Vous avez demandé, monsieur le sénateur, qu'un geste soit fait. Il l'a été puisque les assemblées ont décidé que les ADI passeraient du statut d'établissements publics nationaux à celui d'établissements publics locaux. Il a également été décidé que leur mode de gestion soit assoupli et que le directeur de l'agence soit nommé par arrêté conjoint du préfet et du président du conseil général.
Dans la mesure où 50 % environ des crédits qui alimentent les budgets de ces agences proviennent de l'Etat, le Gouvernement a souhaité que les directeurs qui seront placés sous l'autorité des co-présidents soient nommés par arrêté ministériel après avis des présidents de conseils généraux.

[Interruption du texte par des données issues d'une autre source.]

-- ==== Sys2Proof/Tests/Slice0.lean ====
section
/-! SUPPORT. Tests of the model's own. The theorems witness_<statement>_<n> show, for clause n of each obligation that has
hypotheses, a concrete state and operands that meet all of them; WellFormed's smoke tests show an ill-formed term for
each of its checks; the test_ theorems compare single steps with worked values of the manual. -/

namespace Sys2Proof.Tests

open Sys2Proof.Machine

set_option Elab.async false
set_option maxRecDepth 10000

/-- What holds of the default and of every listed entry holds of every entry. -/
theorem tab_all {α : Type} {P : Nat → α → Prop} (d : α) : ∀ t : List (Nat × α), (∀ k, P k d) → (∀ p ∈ t, P p.1 p.2) →
    ∀ k, P k (tabGet d t k)
  | [], h, _, k => h k
  | (k', v) :: t, h, ht, k => by
    unfold tabGet
    split
    · next e => exact e ▸ ht (k', v) (.head _)
    · exact tab_all d t h (fun p hp => ht p (.tail _ hp)) k

/-- The state after reset. -/
def r0 : State := State.reset
/-- A device that runs: loaded, fabric and chambers released, host port up, in P0. -/
def up : State := { State.reset with
  cfg := { stage := 0xB, perst := true, hostUp := true }, fab := { released := true },
  lys := { refclk := true, refOk := true, xtalRun := true } }
def noEnv : TickEnv :=
  { sensors := [], rails := [], diePower := [], power := 0, vdet := [], analogue := [], balls := 5, badLeaves := [],
    badEpisodes := [], badNodes := [], vppGood := true, heldXts := 0, heldGcm := 0, fwdLoad := 0 }
def flash0 : Flash := { answers := false, dir := [], copy := [], contents := [], echo := none }
def board : Board :=
  { mode := 0, listen := false, pull := 0x0003, flashA := flash0, flashB := flash0, railsLate := [], vdet := [],
    refclk := true, vppGood := true,
    fuses := { svn := 200, programmed := 1, revoked := 0, uid := 9, debugLock := false, redundantUsed := [],
               shaftInRepair := [], retiredCols := [] } }
/-- A loaded stratum with these words. -/
def live (ws : ImageWords) : Stratum := { loaded := true, slot := 7, words := ws }
/-- Chamber 3 of a running device runs stratum 0; stratum 1 is loaded too. -/
def runs : State := up.modChm 3 fun ch => { ch with released := true, strata := [(0, live []), (1, live [])] }
/-- As `runs`, held by command. -/
def held : State := runs.modChm 3 fun ch => { ch with hsrc := 1 }
/-- Both chambers of column 3 run strata that drive the same shaft. -/
def shaftWord : BitVec 80 := BitVec.ofNat 80 (1 <<< 39)
def both : State := (up.modChm 3 fun ch => { ch with released := true, strata := [(0, live [(0, shaftWord)])] }).modChm 259 fun ch =>
  { ch with released := true, strata := [(0, live [(0, shaftWord)])] }
/-- Set-up of a bypass queue with rings of 16 entries, QUE_EP `ep`. -/
def setup0 (ep : Word) : QueueSetup :=
  { sqb := 0x1004, cqb := 0x2004, dba := 0x3000, sha := 0x4000, bind := 0, prot := 0x80000000, ep := ep }
/-- Queue 3 of a running device, whose key table entry 0 has every right, is in this state. -/
def queued (x : Queue) : State := (up.modKey 0 fun k => { k with rights := 0xF }).modQu 3 fun _ => x
def q0 : Queue := { enabled := true, setup := setup0 0 }
/-- A descriptor: OPCODE and SUB, FLAGS, LEN, SRC, DST, AUX. -/
def dword (op flags len src dst aux : Nat) : BitVec 256 :=
  BitVec.ofNat 256 (op + flags * 2 ^ 8 + 9 * 2 ^ 16 + len * 2 ^ 32 + src * 2 ^ 64 + dst * 2 ^ 128 + aux * 2 ^ 192)
/-- Queue 3 holds this descriptor as number 4, arrived at 0. -/
def withDesc (w : BitVec 256) (ep : Word) : State :=
  queued { q0 with setup := setup0 ep, context := [{ raw := w, id := 4, arrival := 0 }] }
def noHost : DescEnv := { hostData := [1, 2, 3, 4, 5], beats := [], aesFault := none, keyError := false, tlbBad := [], addrErr := [] }
/-- A container with this head, one member's worth of nothing behind it, whose signatures pass. -/
def contOf (head : List Byte) (parts : List SectionData) (present : Nat) : Container :=
  { head, sigEnd := [0, 0, 0], parts, present, keyMatch := true, edOk := true, mlOk := true }
def badCont : Container := contOf [] [] 0
/-- Bundle b of a running device is UP with an ACTIVE link. -/
def bunUp (b : Nat) : State := up.modBun b fun x => { x with st := 6, link := { st := 2 } }
/-- A flit as received: sequence number, no ACK, its CRC. -/
def sentFlit (seq : Nat) (f : FlitBytes) : FlitBytes :=
  let head := f.take 4 ++ leBytes 2 seq ++ [0, 0] ++ fPay f
  head ++ leBytes 4 (crc32 head).toNat
/-- The next state of an outcome. -/
def nextOf : Host.Outcome State Fault Refusal → State
  | .next t => t
  | _ => State.reset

Si l'amendement n° 62 était adopté, le Gouvernement ne pourrait pas proposer des personnalités pour diriger ces établissements publics locaux. Le Gouvernement a bien évidemment conscience de l'importance de ne nommer à de tels postes que des personnes connaissant bien, comme vous l'avez dit, la situation et le contexte de l'outre-mer. Cette formule, qui a bien fonctionné par le passé et qui vise, après des propositions de part et d'autre, des discussions et finalement un accord, donc un avis du conseil général, avant la décision du Gouvernement, va dans le bon sens. Je souhaite que ni les présidents des conseils généraux ni le Gouvernement n'aient les mains liées.
Je ne puis donc être favorable à cet amendement.
M. le président. Je vais mettre aux voix l'amendement n° 62.
M. Edmond Lauret. Je demande la parole pour explication de vote.
M. le président. La parole est à M. Lauret.
M. Edmond Lauret. Dans un premier temps, l'Assemblée nationale, avec le soutien de M. Jean Le Garrec, rapporteur de la commission spéciale, avait accepté la proposition du Sénat prévoyant la nomination du directeur de l'ADI par arrêté conjoint du représentant de l'Etat dans le département et du président du conseil général.
Mais, lors d'une seconde délibération, le Gouvernement a fait adopter un amendement tendant à faire nommer le directeur de l'ADI par trois ministres, après avis du président du conseil général.
Une telle rédaction me paraît contraire à l'esprit même de la décentralisation et peu conforme au nouveau statut d'établissement public local de l'ADI. C'est pourquoi je voterai l'amendement n° 62.
M. le président. Personne ne demande plus la parole ?...
Je mets aux voix l'amendement n° 62, repoussé par le Gouvernement et pour lequel la commission s'en remet à la sagesse du Sénat.

(L'amendement est adopté.)
M. le président. Personne ne demande la parole ?...
Je mets aux voix l'article 9 ter , modifié.